Red-Eyed Tree Frogs like it warm. They also need a temperature gradient to thermoregulate and control their body temperature. This essentially means you need to provide a hot and a cool side to your enclosure. All the heat elements should be on one side and the other will be the cool side. This way your frog can move back and forth between the different temperatures depending on its needs. When you have a tall enclosure, your temp gradient will usually be top to bottom instead of side to side.
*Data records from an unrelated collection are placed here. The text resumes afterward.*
-- ==== Sys2Proof/Proofs/Control.lean ====
section
/-! 41_control.md: what the jumps and branches do outside a delay slot (R126 to R137), where they stop (R124), and the
law of the delay slot (R122). -/

namespace Sys2Proof.Machine

/-! ## The shapes of a control transfer outside a delay slot -/

section OutsideSlot

variable {s : State} (hd : s.delay = false)
include hd

theorem branchWhen_of_not_slot (taken : Bool) (target : Word) :
    branchWhen taken target s = .next (s.transfer taken target) :=
  unlessInSlot_of_not hd _

theorem linkAndBranch_of_not_slot (link : RegIdx) (taken : Bool) (target : Word) :
    linkAndBranch link taken target s = .next ((s.setReg link (s.pc + 8)).transfer taken target) :=
  unlessInSlot_of_not hd _

/-- A linking transfer behind the check of its registers (R129, R136, R137). -/
theorem checkedLink_of_not_slot (c : Prop) [Decidable c] (f : Fault) (link : RegIdx) (taken : Bool) (target : Word) :
    unlessInSlot s (if c then .fault f else linkAndBranch link taken target s) =
      if c then .fault f else .next ((s.setReg link (s.pc + 8)).transfer taken target) := by
  rw [unlessInSlot_of_not hd, linkAndBranch_of_not_slot hd]

end OutsideSlot

/-! ## Jumps and branches (R126 to R137) -/

/-- Settles O24: each instruction is one of the shapes, at the rule's target and under the rule's condition. -/
theorem jumpsAndLinks : Obligations.JumpsAndLinks := by
  intro s target rs rd imm hd
  have checked (c : Prop) [Decidable c] := checkedLink_of_not_slot hd c
  refine ⟨fun x y sa => ?decoding, ?j, ?jal, branchWhen_of_not_slot hd _ _, fun ne => (checked ..).trans (if_neg ne),
    (checked ..).trans (if_pos rfl), fun ne => (checked ..).trans (if_neg ne), fun ne => ?bgezal,
    (checked ..).trans (if_pos rfl), (checked ..).trans (if_pos rfl)⟩
  case decoding => simp [decode, decodeSpecial, decodeRegimm]
  case j =>
    rw [← jumpTarget_eq]
    exact branchWhen_of_not_slot hd _ _
  case jal =>
    rw [← jumpTarget_eq]
    exact linkAndBranch_of_not_slot hd _ _ _
  case bgezal =>
    rw [← not_isNegative]
    exact (checked ..).trans (if_neg ne)

/-- Settles O25: each branch is the shape that writes no register, under its condition. -/
theorem conditionalBranches : Obligations.ConditionalBranches := by
  intro s rs rt imm hd
  have branch := branchWhen_of_not_slot hd
  refine ⟨?decoding, branch _ _, branch _ _, branch _ _, ?bgtz, branch _ _, ?bgez⟩
  case decoding => simp [decode, decodeRegimm]
  case bgtz =>
    rw [← not_isNotPositive]
    exact branch _ _
  case bgez =>
    rw [← not_isNegative]
    exact branch _ _

/-! ## Stops (R10, R124) -/

theorem afterStep_of_fault {s : State} {f : Fault} (h : step s = .fault f) : s.afterStep = s.halt f.reason := by
  rw [State.afterStep, h]

/-- Settles O27: the check of the slot comes first in every transfer, and a stop halts the state before its step. -/
theorem transferInDelaySlotStops : Obligations.TransferInDelaySlotStops :=
  ⟨fun _ _ ct hd => exec_transfer_in_slot ct hd, fun _ _ h => afterStep_of_fault h⟩

/-! ## The delay slot (R122) -/

/-- A control transfer that completes stood outside a delay slot, raised nothing, and changed at most a register before
the sequencing. -/
theorem exec_transfer_next {i : Instr} {s t : State} (ct : isControlTransfer i = true) (h : exec i s = .next t) :
    s.delay = false ∧ ∃ g taken target, t = State.transfer { s with gpr := g } taken target := by
  have hd : s.delay = false := by
    by_contra slot
    rw [exec_transfer_in_slot ct (by simpa using slot)] at h
    cases h
  refine ⟨hd, ?_⟩
  cases i with
  | j _ | jr _ | beq _ _ _ | bne _ _ _ | blez _ _ | bgtz _ _ | bltz _ _ | bgez _ _ =>
    cases (branchWhen_of_not_slot hd _ _).symm.trans h
    exact ⟨s.gpr, _, _, rfl⟩
  | jal _ =>
    cases (linkAndBranch_of_not_slot hd _ _ _).symm.trans h
    exact ⟨_, _, _, rfl⟩
  | jalr _ _ | bltzal _ _ | bgezal _ _ =>
    have completed := (checkedLink_of_not_slot hd ..).symm.trans h
    split at completed <;> cases completed
    exact ⟨_, _, _, rfl⟩
  | _ => cases ct
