-- ==== Sys2Proof/Machine/GfArith.lean ====
section
/-! DEFINITION. GF(2^8) multiplication and the meanings of GF_MUL and GF_TBL (41_gf_arith.md). -/

namespace Sys2Proof.Machine

/-- `xtime(a)`, field doubling: shift left and fold the bit shifted out back in with 0x1B (41_gf_arith.md R131). -/
def xtime (a : Byte) : Byte := (a <<< 1) ^^^ (if a.getLsbD 7 then 0x1B#8 else 0x00#8)

/-- The iterations of the multiply: accumulate `a` if the low bit of `b` is 1, double `a`, shift `b` right
(41_gf_arith.md R130). -/
def gfLoop : Nat → Byte → Byte → Byte → Byte
  | 0, p, _, _ => p
  | k + 1, p, a, b => gfLoop k (if b.getLsbD 0 then p ^^^ a else p) (xtime a) (b >>> 1)

/-- `GFMul(a, b)`: "8 iterations over bits of b, low bit first" (41_gf_arith.md R130). -/
def gfMul (a b : Byte) : Byte := gfLoop 8 0x00#8 a b

/-- `MULc[x]` for the table that selector `t` names, none for the selectors 6 and 7 (30_encoding.md R93). -/
def mulTable (t : BitVec 3) (x : Byte) : Option Byte :=
  match t.toNat with
  | 0 => some (mul2 x)
  | 1 => some (mul3 x)
  | 2 => some (mul9 x)
  | 3 => some (mul11 x)
  | 4 => some (mul13 x)
  | 5 => some (mul14 x)
  | _ => none

/-- GF_MUL: RESULT <- GFMul(A, B) (41_gf_arith.md R135). -/
def execGfMul (a b : Byte) (s : State) : Host.Outcome State Fault Refusal :=
  complete (s.setResult (gfMul a b))

/-- GF_TBL: RESULT <- MULc[A]; a selector that names no table is IllegalCommand (41_gf_arith.md R136). -/
def execGfTbl (t : BitVec 3) (x : Byte) (s : State) : Host.Outcome State Fault Refusal :=
  match mulTable t x with
  | some v => complete (s.setResult v)
  | none => raiseErr .illegalCommand s

end Sys2Proof.Machine
end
A basking area of 84-86 degrees should be provided. The rest of the enclosure can be in the 77-80 range. At night, temps can drop to as low as 75 degrees. Use a good quality temperature gauge, like Zoo Meds digital temp gauge or Exo Terras Thermometer. The easiest way to increase the heat in your enclosure is with a Reptile heat bulb.

In addition to adding heat, Red-Eyed Tree Frogs also need UVB lighting to help in the absorption of calcium and the synthesis of vitamin D3. In the wild, the UVB lighting is filtered by the tree canopy. So you will want to use a 13 watt UVB Exo Terra 100 on top of a screen to help filter the rays.

Always provide a nice sized water dish with fresh water. Change the water at least once a day. Maintain humidity around 80%. Misting the enclosure at least once or twice a day will usually provide enough moisture but a nice humidity gauge can help you in this area. Hand misters are usually sufficient but if you don't care to remember to mist, an automatic mister like the Exo Terra monsoon is a nice option. Exo Terra bowls or Flukers rock dish are nice naturalistic non-porous water bowls. Frogs drink by sitting in their water bowls and absorbing it through their skin.

DO NOT used distilled water for the water bowl. Distilled water has no salts or minerals in it as such it messes with the frogs ability to regulate the water in it's cells. A process called, osmotic regulation. Death can result from this as well.

Feed your Red-Eyed Tree Frog crickets 2-3 times a week. Make sure to supplement your frog's insect diet at least once a week with a calcium and vitamins supplement such as Repashy Calcium Plus or Zoo Med Reptivite with D3.

While Red-Eyed Tree Frogs may not be too active during the day, they are still an impressive frog to keep. They will tolerate a little bit of handling. However, most do not like to be touched that much. Each will have their own personality, but the majority tend to get stressed with much handling. The enjoyment of having these frogs comes from watching them after dark when they become active. Have fun and enjoy your beautiful pet.